The character introduction is your casting pitch. In sixty words or less, you tell the reader who this person is, not their biography, not their physical measurements, but their essence. The thing that makes an actor say: "I want to play that."
Why Character Introductions Matter
The introduction is the reader's first impression. It determines:
Emotional investment. Does the reader care about this person? Are they intrigued, repelled, curious?
Casting vision. Can the reader (producer, director, casting agent) see who might play this role?
Actor interest. Does the actor reading the script see a part worth playing?
A flat introduction, "JOHN, 40, enters", does none of these things. It conveys basic information (name, age) and nothing else. It's a placeholder, not a portrait.
A great introduction does all three. It creates a person in the reader's mind. It suggests the kind of actor who could embody this role. And it promises the actor that this character has depth worth exploring.
What Attracts A-List Actors
A-list actors choose roles for complex reasons, but patterns emerge:
Complexity.

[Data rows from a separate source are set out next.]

/-- DNS_MM's issue: the checks against its descriptors (R252). -/
def mmRun (c : Ctx) : Cm Stand := do
  let auto := c.b 4 2
  let last := c.f 5 0 24 + c.f 6 0 25
  let a ← readDescN c (c.f 7 0 56) dnsCodes [0]
  let o ← (if auto then readDescN c (c.f 9 0 56) [c.f 4 5 8] [0] else pure 0)
  failIf (auto && (c.f 4 5 8 == 0x0D) != codeIsInt (tdescOf a).format) 0x0143
  failIf (decide (last > (tdescOf a).rows) || auto && decide (last > (tdescOf o).rows)) 0x0142
  beginGroups c a o mmStart

def mmDef : CmdDef :=
  { opc := 0x21, spec := mmSpec, eu := .dns, needs := 1, run := mmRun
    touch := fun c => do
      let l ← rowsTouch c (c.f 7 0 56) (c.f 5 0 24) (c.f 6 0 25) false
      let o ← (if c.b 4 2 then rowsTouch c (c.f 9 0 56) (c.f 5 0 24) (c.f 6 0 25) true else pure [])
      pure (l ++ o) }

/-! ### DNS_DRAIN (R253) -/

/-- Operand words of DNS_DRAIN. -/
def drainSpec : CmdSpec :=
  { fields := [(4, 0, 1), (4, 3, 11), (5, 0, 24), (6, 0, 6), (7, 0, 29), (8, 0, 56), (10, 0, 56), (12, 0, 64), (14, 0, 32)],
    bad := fun w =>
      drainBad w true ++
      [(at_ 6 0, cf w 6 0 6 == 0 || decide (cf w 6 0 6 > 32)), (at_ 7 0, bitOf w (at_ 4 13) && cf w 7 0 24 != 0),
       (at_ 10 0, !bitOf w (at_ 4 13) && cf w 10 0 56 != 0)] }

/-- DNS_DRAIN's effect (R253). -/
def drainRun (c : Ctx) : Cm Stand := do
  let s ← get
  let n := c.f 7 24 5 + 1
  let d ← readDesc c (c.f 8 0 56) [c.f 4 5 8] [0]
  failIf ((c.f 4 5 8 == 0x0D) != (tile s c.core (c.f 4 0 1)).int) 0x0143
  faultIf (c.b 4 13 ∧ c.f 10 0 56 % 4 ≠ 0) { code := fMisaligned, addr := c.f 10 0 56 }
  let cols ← collect (fun k => if c.b 4 13 then readNat c (c.f 10 0 56 + 4 * k) 4 else pure (c.f 7 0 24 + k)) (List.range n)
  drainTile c d (c.f 4 0 1) ((List.range (c.f 6 0 6)).map (fun i => (i, c.f 5 0 24 + i))) cols (c.b 4 3) (c.b 4 4) (c.f 12 0 64) (c.f 14 0 32)
  pure (.later 0)

def drainDef : CmdDef :=
  { opc := 0x22, spec := drainSpec, eu := .dns, needs := 1, run := inOrder drainRun
    touch := fun c => do
      let l ← rowsTouch c (c.f 8 0 56) (c.f 5 0 24) (c.f 6 0 6) true
      pure (if c.b 4 13 then (c.f 10 0 56, 4 * (c.f 7 24 5 + 1), false) :: l else l) }

/-! ### Attention (R256, R257) -/

/-- A word is a finite FP32 number. -/
def finite32 (w : Nat) : Bool := decide (w % 2 ^ 31 < 0x7F800000)

/-- Operand words of DNS_ATTN_SCORE. -/
def scoreSpec : CmdSpec :=
  { fields := [(4, 0, 3), (4, 4, 9), (5, 0, 24), (6, 0, 25), (7, 0, 56), (9, 0, 56), (11, 0, 24), (12, 0, 32), (13, 0, 24)],
    bad := fun w =>
      [(15, bitOf w 15), (at_ 4 5, cf w 4 5 8 != 1 && cf w 4 5 8 != 2), (at_ 6 0, cf w 6 0 25 == 0 || decide (cf w 6 0 25 > 2 ^ 24)),
       (at_ 12 0, !finite32 (cf w 12 0 32))] }

/-- A score: RNE_FP32(RNE_FP32(acc) × SCALE), masked (R256). -/
def scoreVal (c : Ctx) (t : Tile) (i q key : Nat) : Val :=
  if c.b 4 2 && decide (key > c.f 11 0 24 + q) then .inf true else of32 (mul32 (to32 (tileVal t i)) (c.f 12 0 32))

/-- Drain a block of keys: each query's scores are one part of an output row (R256). -/
def drainScores (c : Ctx) (d : TDesc) (b : Bank) (n : Nat) (keys : List (Nat × Nat)) : Cm Unit := do
  let s ← get
  let t := tile s c.core n
  each (fun q => drainRow c d (c.f 13 0 24 + q) (keys.map (fun k =>
    (k.2, castRep d.format (c.b 4 4) none (scoreVal c t (32 * k.1 + q) q k.2))))) (List.range b.ncols)
  count (pg clsDNS c.pav) 0x60

/-- DNS_ATTN_SCORE's turn has come: the checks against its bank (R256). -/
def scoreStart (c : Ctx) : Cm Stand := do
  let s ← get
  let w := (dworkOf s c.op).getD {}
  let k := tdescOf w.a.toNat
  let b ← useBank c k.format
  failIf (decide (b.k0 + b.klen > k.cols ∨ c.f 13 0 24 + b.ncols > (tdescOf w.o.toNat).rows)) 0x0142
  startGroups c

/-- DNS_ATTN_SCORE's issue: the checks against its descriptors (R256). -/
def scoreRun (c : Ctx) : Cm Stand := do
  let last := c.f 5 0 24 + c.f 6 0 25
  let a ← readDescN c (c.f 7 0 56) dnsCodes [0]
  let o ← readDescN c (c.f 9 0 56) [c.f 4 5 8] [0]
  failIf (codeIsInt (tdescOf a).format) 0x0143
  failIf (decide (last > 2 ^ 24 ∨ last > (tdescOf a).rows ∨ last > (tdescOf o).cols)) 0x0142
  beginGroups c a o scoreStart

def scoreDef : CmdDef :=
  { opc := 0x23, spec := scoreSpec, eu := .dns, needs := 1, run := scoreRun
    touch := fun c => do
      let l ← rowsTouch c (c.f 7 0 56) (c.f 5 0 24) (c.f 6 0 25) false
      let o ← rowsTouch c (c.f 9 0 56) (c.f 13 0 24) 32 true
      pure (l ++ o) }

/-- Operand words of DNS_ATTN_VALUE. -/
def valueSpec : CmdSpec :=
  { fields := [(4, 0, 3), (5, 0, 24), (6, 0, 25), (7, 0, 56), (9, 0, 56)],
    bad := fun w => [(at_ 4 2, bitOf w (at_ 4 2) && !bitOf w 15), (at_ 6 0, cf w 6 0 25 == 0 || decide (cf w 6 0 25 > 32))] }

/-- Rescale every row of a tile by its factor (R257). An integer tile has no rescale in the spec: a free function of the element
and the factor stands for it. -/
def rescale (c : Ctx) (n : Nat) (factors : List Nat) : Cm Unit := do
  let s ← get
  let t := tile s c.core n
  let vals ← collect (fun i => do
    if t.int then pure (toI64 (signExt 32 (Config.rescaledInt (t.vals.get 0 i) (factors.getD (i / 32) 0)).toNat))
    else pure (toFa40 ((ofFa40 (t.vals.get 0 i)).mul (of32 (factors.getD (i / 32) 0))))) (List.range 1024)
  modify (fun s => setTile s c.core n { t with vals := vals.zipIdx.foldl (fun m e => m.put 0 e.2 e.1) t.vals })
  advance c n 1
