/-- Begin a job: it runs by expansion at once, or its walk begins. -/
def beginJob (x : Sps) : Cm Unit := do
  startTile x.c x.tile x.int fSpsKind
  let walked ← walksJob x
  if !walked then do
    jobExpand x
    endJob x false
  else do
    let cols ← (if x.a.layout = 1 then bmCols x else pure [])
    putWalk x.c.op (some { x.wk with begun := true, cols })

/-- End a BM64 or COO16 job: the chain counter advances by KLEN. -/
def endWalk (x : Sps) : Cm Unit := do
  advance x.c x.tile x.klen
  endJob x true

/-- A step of a BM64 walk: a row's blocks are read, or the next of them is added. -/
def bmStep (x : Sps) : Cm Unit :=
  match x.wk.todo with
  | t :: r => do
    bmAdd x t
    putWalk x.c.op (some { x.wk with todo := r, row := if r.isEmpty then x.wk.row + 1 else x.wk.row })
  | [] =>
    if x.wk.row < x.jobRows then do
      let l ← bmRow x.c x.a (x.row0 + x.wk.row) x.k0 x.klen
      putWalk x.c.op (some { x.wk with todo := l.map (fun b => { row := x.wk.row, pos := b.1, elems := b.2 }) })
    else endWalk x

/-- A step of a COO16 walk: a region's entries are read, or the next of them is added. -/
def cooStep (x : Sps) : Cm Unit :=
  match x.wk.todo with
  | t :: r => do
    cooAdd x t
    putWalk x.c.op (some { x.wk with todo := r })
  | [] =>
    match x.regionList[x.wk.regions]? with
    | some (rr, cr) => do
      let l ← cooTodo x rr cr
      putWalk x.c.op (some { x.wk with todo := l, regions := x.wk.regions + 1 })
    | none => endWalk x

/-- A step of a segment walk: a row's edge range is read; its next group is added, or the row is split (R120); a job ends when its split rows
have been added (R122, R125). True while the walk must wait. -/
def segStep (x : Sps) : Cm Bool := do
  let s ← get
  if x.wk.row < x.jobRows then
    match x.wk.span with
    | none => do
      let (e0, e1) ← segRange x (x.row0 + x.wk.row)
      putWalk x.c.op (some { x.wk with span := some (e0, e1), edge := e0 })
      pure false
    | some (e0, e1) =>
      if e1 - e0 ≤ x.wk.split then do
        segGroupStep x e0 e1
        pure false
      else if (hubsOf s (fun h => h.pav == x.c.pav)).length ≥ 32 then do
        putWalk x.c.op (some { x.wk with stalled := true })
        pure true
      else do
        beginHub x (e1 - e0)
        pure false
  else if hubsOf s (fun h => h.op == x.c.op) ≠ [] then pure true
  else do
    segFinish x
    endJob x true
    pure false

/-- One step of a walk, at whose end the engine may stop (R290): none while it can go on, else whether the command has ended. -/
def walkStep (c : Ctx) (opc : Nat) : Cm (Option Bool) := do
  let s ← get
  match walkOf s c.op with
  | none => pure (some false)
  | some wk =>
    let x : Sps := { c, opc, wk }
    if wk.job ≥ x.jobs then do
      putWalk c.op none
      pure (some true)
    else if !wk.begun then do
      beginJob x
      pure none
    else if x.a.layout = 1 then do
      bmStep x
      pure none
    else if x.a.layout = 2 then do
      cooStep x
      pure none
    else do
      let wait ← segStep x
      pure (if wait then some false else none)

/-- Go on with a command until it ends or must wait for hub rows (R122, R125): true at its end. -/
def pumpJobs (c : Ctx) (opc : Nat) : Nat → Cm Bool
  | 0 => pure false
  | n + 1 => do
    match ← walkStep c opc with
    | some b => pure b
    | none => pumpJobs c opc n

/-- Steps that a command can take at most: a row of a job has fewer than 2^30 blocks, entries or groups. -/
def pumpFuel (w : Nat) : Nat := (cf w 6 0 25 + 34) * (cf w 10 0 12 / 32 + 2) * 2 ^ 30

/-! ### Issue (R281, R282, R284) -/

/-- Operand words of opcodes 0x40 to 0x43 (R281). -/
def spsSpec (opc : Nat) : CmdSpec :=
  { fields := [(4, 0, 27), (5, 0, 24), (6, 0, 25), (7, 0, 28), (8, 0, 25), (9, 0, 24), (10, 0, 12), (12, 0, 56)],
    bad := fun w =>
      let auto := bitOf w (at_ 4 1)
      let sr := bitOf w (at_ 4 2)
      let fmt := cf w 4 4 8
      let seg := opc == 0x42 || opc == 0x43
      let rows := cf w 6 0 25
      let klen := cf w 8 0 25
      [(at_ 4 2, sr && (!auto || fmt == 0x0D || fmt == 0x0E)), (at_ 4 3, bitOf w (at_ 4 3) && !auto),
       (at_ 4 4, if auto then !outCodes.contains fmt else fmt != 0),
       (at_ 4 12, if opc = 0x42 then !bitOf w (at_ 4 12) else bitOf w (at_ 4 12) && bitOf w (at_ 4 13)),
       (at_ 4 13, bitOf w (at_ 4 13) && opc != 0x40), (at_ 4 14, bitOf w (at_ 4 14) && !seg),
       (at_ 4 15, bitOf w (at_ 4 15) && (!seg || bitOf w 15)), (at_ 4 16, bitOf w (at_ 4 16) && !seg), (at_ 4 17, bitOf w (at_ 4 17) && !seg),
       (at_ 4 18, cf w 4 18 8 != 0 && (!seg || bitOf w (at_ 4 17))), (at_ 4 26, bitOf w (at_ 4 26) && opc != 0x43),
       (at_ 6 0, rows == 0 || decide (rows > 2 ^ 24) || decide (rows > 32) && (bitOf w 15 || !auto)),
       (at_ 7 0, if opc = 0x40 then cf w 7 0 6 != 0 else if opc = 0x41 then cf w 7 0 11 != 0 else opc == 0x42 && cf w 7 0 24 != 0),
       (at_ 7 24, if seg then opc == 0x42 && cf w 7 24 4 == 0 else cf w 7 24 4 != 0),
       (at_ 8 0, if opc = 0x42 then klen != 0 else klen == 0 || decide (klen > 2 ^ 24)),
       (at_ 10 0, decide (cf w 10 0 12 > 31) && !auto)] }

/-- The lowest offending bit of an operand block, counted from its first byte (R282, R98, R270). -/
def blockBad (opc w v : Nat) : Option Nat :=
  let a := bitsOf v 0 256
  let b := bitsOf v 256 256
  let o := bitsOf v 512 256
  let lays := match opc with | 0x40 => [1] | 0x41 => [2] | 0x42 => [3] | _ => [1, 2, 3]
  let lay := bitsOf a 72 8
  let pa :=
    if lay = 3 ∧ lays.contains 3 then
      firstBad [rsvIn a 0 56 8, (64, bitsOf a 64 8 != 1), rsvIn a 0 80 16, (96, bitsOf a 96 24 != 0), rsvIn a 0 120 8, (128, bitsOf a 128 24 != 0), rsvIn a 0 152 8,
                (160, bitsOf a 160 32 != 0), rsvIn a 0 204 3, rsvIn a 0 208 48]
    else tdescBad a [2, 3, 4, 5, 0x0B] lays
  let pb := tdescBad b (if lay = 3 then [1, 2, 3, 4, 5, 0x0B] else [2, 3, 4, 5, 0x0B]) (if bitOf w (at_ 4 13) then [1] else [0])
  let po := if bitOf w (at_ 4 1) then tdescBad o [cf w 4 4 8] [0] else if o ≠ 0 then lowBit o else none
  lowest (lowest pa (pb.map (· + 256))) (lowest (po.map (· + 512)) (if bitsOf v 864 160 ≠ 0 then (lowBit (bitsOf v 864 160)).map (· + 864) else none))

/-- Read a Trellis's header and the hop's record, and check them (R274). -/
def readTrellis (x : Sps) : Cm Walk := do
  let base := x.a.base
  let hop := x.c.f 7 24 4
  let h ← readNat x.c base 128
  failIf (bitsOf h 0 32 != 0x314C5254 || bitsOf h 0x58 8 != 1) fSpsOperand
  faultIf (hop = 0 ∨ hop > bitsOf h 0x40 8) { code := fReservedField, pos := at_ 7 24 }
  let r ← readNat x.c (base + 0x80 * hop) 128
  let wk := { x.wk with trellis := base, hop := BitVec.ofNat 1024 r }
  let y : Sps := { x with wk }
  failIf (!y.has 0x18 || !y.has 0x20 || x.weighted && !y.has 0x30 || x.transpose && (!y.has 0x48 || !y.has 0x50)) fSpsOperand
  pure wk

/-- The checks of R270, R278, R279 and R284 that can be made at issue. -/
def spsChecks (x : Sps) : Cm Unit := do
  let bRows := if x.c.b 4 12 then x.b.cols else x.b.rows
  let bK := if x.c.b 4 12 then x.b.rows else x.b.cols
  if x.a.layout = 3 then
    faultIf (!x.c.b 4 12) { code := fReservedField, pos := at_ 4 12 }
    failIf (x.int && x.weighted) fSpsPair
    let lo := if x.transpose then 0 else x.dstStart
    let hi := if x.transpose then x.srcLimit else x.dstStart + x.dstCount
    failIf (decide (x.m0 < lo ∨ x.m0 + x.rows > hi)) fSpsShape
  else
    faultIf (x.a.layout = 1 ∧ x.k0 % 64 ≠ 0 ∨ x.a.layout = 2 ∧ x.k0 % 2048 ≠ 0) { code := fReservedField, pos := at_ 7 0 }
    faultIf (x.c.f 7 24 4 ≠ 0) { code := fReservedField, pos := at_ 7 24 }
    failIf (codeIsInt x.a.format != x.int || spsClass x.a.format != spsClass x.b.format) fSpsPair
    failIf (decide (x.m0 + x.rows > x.a.rows ∨ x.k0 + x.klen > x.a.cols ∨ x.k0 + x.klen > bK)) fSpsShape
  faultIf (x.mean && x.int) { code := fReservedField, pos := at_ 4 15 }
  failIf (decide (x.n0 + x.ncols > bRows)) fSpsShape
  failIf (x.auto && decide (x.m0 + x.rows > x.o.rows ∨ x.n0 + x.ncols > x.o.cols)) fSpsShape
  failIf (x.auto && (x.c.f 4 4 8 == 0x0D) != x.int) fSpsKind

They want characters with contradictions, depth, room for interpretation. Not villains who are simply evil or heroes who are simply good.
Transformation. They want characters who change, who are different at the end than at the beginning. Awards love arcs.
Challenge. They want roles that demand something: physical transformation, emotional range, unfamiliar territory.
Scene-stealing potential. They want moments that showcase their abilities. The monologue. The breakdown. The quiet devastation.
Your character introduction hints at these things. It says: This role has depth. This character will surprise you. This is a performance opportunity.
A Table: Weak vs. Strong Character Introductions
| Weak Introduction | Strong Introduction |
|---|---|
| "JOHN (45) sits at the bar." | "JOHN (45) sits at the bar, nursing a drink like it owes him money. His wedding ring catches the light, he keeps touching it, then stopping himself." |
| "MARIA, 30, beautiful." | "MARIA (30) enters, the kind of beautiful that stops conversations. She's aware of it and exhausted by it." |
| "DETECTIVE COLE is tough." | "DETECTIVE COLE (50s) chews a toothpick like it insulted his mother. Twenty years on the job, and he still hasn't learned to fake a smile." |
| "EMMA is nervous." | "EMMA (25) straightens her collar for the third time. Her confidence is a costume she's still learning to wear." |
The strong versions create instant character. They suggest internal life, contradiction, backstory.
Technique #1: The Defining Contradiction
Great characters contain opposites. The introduction should hint at this:
Example:
MARCUS WEBB (40s) wears a preacher's collar and a convict's scars. When he prays, it sounds like a threat.
Preacher and convict. Prayer and threat. The contradiction invites questions: Who is this person? What happened to them? Actors love roles they can explore.
Example:
DR. LISA CHEN (30s) is the youngest chief of surgery this hospital has seen. She makes decisions that save lives, then cries in the supply closet. No one has ever seen her cry.
Competent yet vulnerable. Public strength, private fragility. The role promises emotional range.
Technique #2: The Behavioral Detail
Rather than abstract qualities ("kind," "intelligent"), show behavior:
Example:
TOM (60s) enters a room and immediately reorganizes the chairs into a circle. He can't help himself, he's been facilitating for thirty years.
We don't say Tom is organized or helpful. We show it through action. The reader infers the qualities from the behavior.
Example:
CLAIRE (28) laughs too loud at her own jokes, and checks to see if anyone else is laughing. They're not.
We understand Claire's insecurity without naming it. The detail is specific, sad, funny.
Technique #3: The Evocative Comparison
Comparisons create instant imagery:
Example:
VICTOR REYES (40s) dresses like a mortician at a wedding, always slightly too formal, always slightly out of place.
The comparison is specific and visual. The reader sees Victor.
Example:
HARRIET (70s) moves through the room like a retired dancer, grace that refuses to fade, even when the body says otherwise.
We understand Harriet's history without a backstory dump. The comparison does the work.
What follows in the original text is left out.